There are some key things to consider when planning to install or specify a ventilation system for a historical building.

• Team working: a development can’t happen without a construction team, but in historical buildings that team will need to be expanded. Often there are outlying groups and associations that need to be part of the decision-making process, such as architects, historians, royal societies and historical associations. They will act as expert guides on the building’s original construction and protected characteristics, as well as advising on changes or adaptations that can be made.

• Project timings: with historical buildings, expect things to take a lot longer – there are more people involved and the usual placements (such as structural support or power supplies) and access points (including for maintenance and inspection) for commonly-specified products aren’t often available. Plan in plenty of extra time, and then add 10% more.

• Planning: each install will be unique in historical buildings. Calculations on energy usage, heat loss and air movement will need to be considered before placement is agreed upon. There is often more leakage in an older building through drafty doors and windows as well as stonework, so this must be accounted for when deciding where the supply and extract air path is to make sure there aren’t significant losses of warm and clean air.
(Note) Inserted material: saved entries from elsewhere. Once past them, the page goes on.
-- ==== Sys2Proof/Laws/Blocks.lean ====
section
/-! SUPPORT. A property of a block that its own steps, its reset and what the outside world may hand it keep, holds of every
block of the system after every turn and every run. -/

namespace Sys2Proof.Machine

/-- What keeps a property of a block through anything a turn can do to it. -/
structure Block.Stable (P : Block → Prop) : Prop where
  tick : ∀ (p : Peer) (n m : Nat) (b b' : Block), P b → b.tick p n = .moved b' m → P b'
  sin : ∀ (b : Block) (x : List Byte), P b → P { b with sin := x }
  calls : ∀ (b : Block) (x : List Request), P b → P { b with calls := x }
  reset : ∀ (n : Nat) (b : Block), P b → P (b.blockReset n)

theorem Party.map_blocks {P : Block → Prop} {f : Block → Block} (hf : ∀ b, P b → P (f b)) {p : Party}
    (h : match p with | .target _ => True | .block b => P b) :
    match p.mapBlock f with | .target _ => True | .block b => P b := by
  cases p with
  | target t => trivial
  | block b => exact hf b h

theorem Move.apply_blocks {P : Block → Prop} (hP : Block.Stable P) {m : Move} {s t : State} (hs : s.Blocks P)
    (h : m.apply s = .moved t) : t.Blocks P := by
  cases m with
  | lines ls =>
    simp only [Move.apply] at h
    split at h
    · simp only [Turn.moved.injEq] at h; exact h ▸ ⟨hs.1, trivial⟩
    · simp only [Turn.moved.injEq] at h; exact h ▸ hs
  | far k =>
    cases k with
    | zero => simp only [Move.apply, Turn.moved.injEq] at h; exact h ▸ hs
    | succ k =>
      simp only [Move.apply, State.moveFar] at h
      split at h
      · simp only [Turn.moved.injEq] at h; exact h ▸ hs
      · next b hb =>
        have hb' : P b := by have := hs.2; rw [hb] at this; exact this
        split at h
        · next b' n ht =>
          simp only [Turn.moved.injEq] at h
          exact h ▸ ⟨hs.1, hP.tick _ _ _ _ _ hb' ht⟩
        · simp only [Turn.moved.injEq] at h; exact h ▸ hs
        · cases h
        · cases h
  | serial x => simp only [Move.apply, Turn.moved.injEq] at h; exact h ▸ ⟨hP.sin _ _ hs.1, hs.2⟩
  | farSerial x =>
    simp only [Move.apply, Turn.moved.injEq] at h
    exact h ▸ ⟨hs.1, Party.map_blocks (fun b hb => hP.sin b _ hb) hs.2⟩
  | call q => simp only [Move.apply, Turn.moved.injEq] at h; exact h ▸ ⟨hP.calls _ _ hs.1, hs.2⟩
  | farCall q =>
    simp only [Move.apply, Turn.moved.injEq] at h
    exact h ▸ ⟨hs.1, Party.map_blocks (fun b hb => hP.calls b _ hb) hs.2⟩
  | resetNear => simp only [Move.apply, Turn.moved.injEq] at h; exact h ▸ ⟨hP.reset _ _ hs.1, hs.2⟩
  | resetFar =>
    simp only [Move.apply, Turn.moved.injEq] at h
    exact h ▸ ⟨hs.1, Party.map_blocks (fun b hb => hP.reset _ b hb) hs.2⟩

/-- A turn keeps the property at both ends. -/
theorem State.turn_blocks {P : Block → Prop} (hP : Block.Stable P) {s t : State} (hs : s.Blocks P)
    (h : s.turn = .moved t ∨ s.turn = .stuck t) : t.Blocks P := by
  have tick : ∀ {u : State}, s.tickNear = .moved u → u.Blocks P := by
    intro u hu
    obtain ⟨⟨n, hn⟩, -, hf⟩ := State.tickNear_cases hu
    exact ⟨hP.tick _ _ _ _ _ hs.1 hn, hf ▸ hs.2⟩
  have wait : ∀ {u : State}, s.tickNear = .stuck u → u.Blocks P := by
    intro u hu
    obtain ⟨hn, -, hf⟩ := State.tickNear_stuck hu
    exact ⟨hn ▸ hs.1, hf ▸ hs.2⟩
  rcases h with h | h
  · rcases State.turn_moved h with hr | ⟨u, hu, e⟩ | ⟨e, rest, u, -, hu, hm⟩
    · obtain ⟨hn, -, x, y, -, hy⟩ := State.react_some hr
      refine ⟨hn ▸ hs.1, ?_⟩
      rw [hy]
      trivial
    · rcases e with rfl | ⟨k, m, rest, -, rfl⟩
      · exact tick hu
      · exact (tick hu : State.Blocks P u)
    · refine Move.apply_blocks hP (s := { u with script := rest }) ?_ hm
      rcases hu with rfl | hu
      · exact hs
      · exact (wait hu : State.Blocks P u)
  · exact wait (State.turn_stuck h).2

/-- A run keeps the property at both ends. -/
theorem run_blocks {P : Block → Prop} (hP : Block.Stable P) {f : Nat} {s t : State} (hs : s.Blocks P)
    (h : State.run f s = .next t) : t.Blocks P :=
  run_keeps (P := fun s => s.Blocks P) (fun _ _ hu _ hv => State.turn_blocks hP hu (.inl hv))
    (fun _ _ hu _ hv => State.turn_blocks hP hu (.inr hv)) f s t hs h

end Sys2Proof.Machine
end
• Ducting placement can also prove problematic: will a raised floor be the best solution, or a dropped ceiling to hide the tubing? Where to place the supply and extract vents in historical buildings is one of the toughest problems to solve. You need to think about the most efficient air path and how you get the air in and out – with thicker stone walls or a listed building you can’t just drill a hole in the wall, so very often project teams have to get creative.

• Room by room: older buildings tend to be more compartmentalised, so you are likely to need more than one unit to get the most effective airflow. Larger units might not move the air efficiently enough. Instead, the building will often need a series of smaller air handling units (AHUs) to ventilate the space required. If you are planning to mount the units, internal or external factors might also stand in the way – for example, intricate, protected or uneven roofing or acoustic beams in the ceiling.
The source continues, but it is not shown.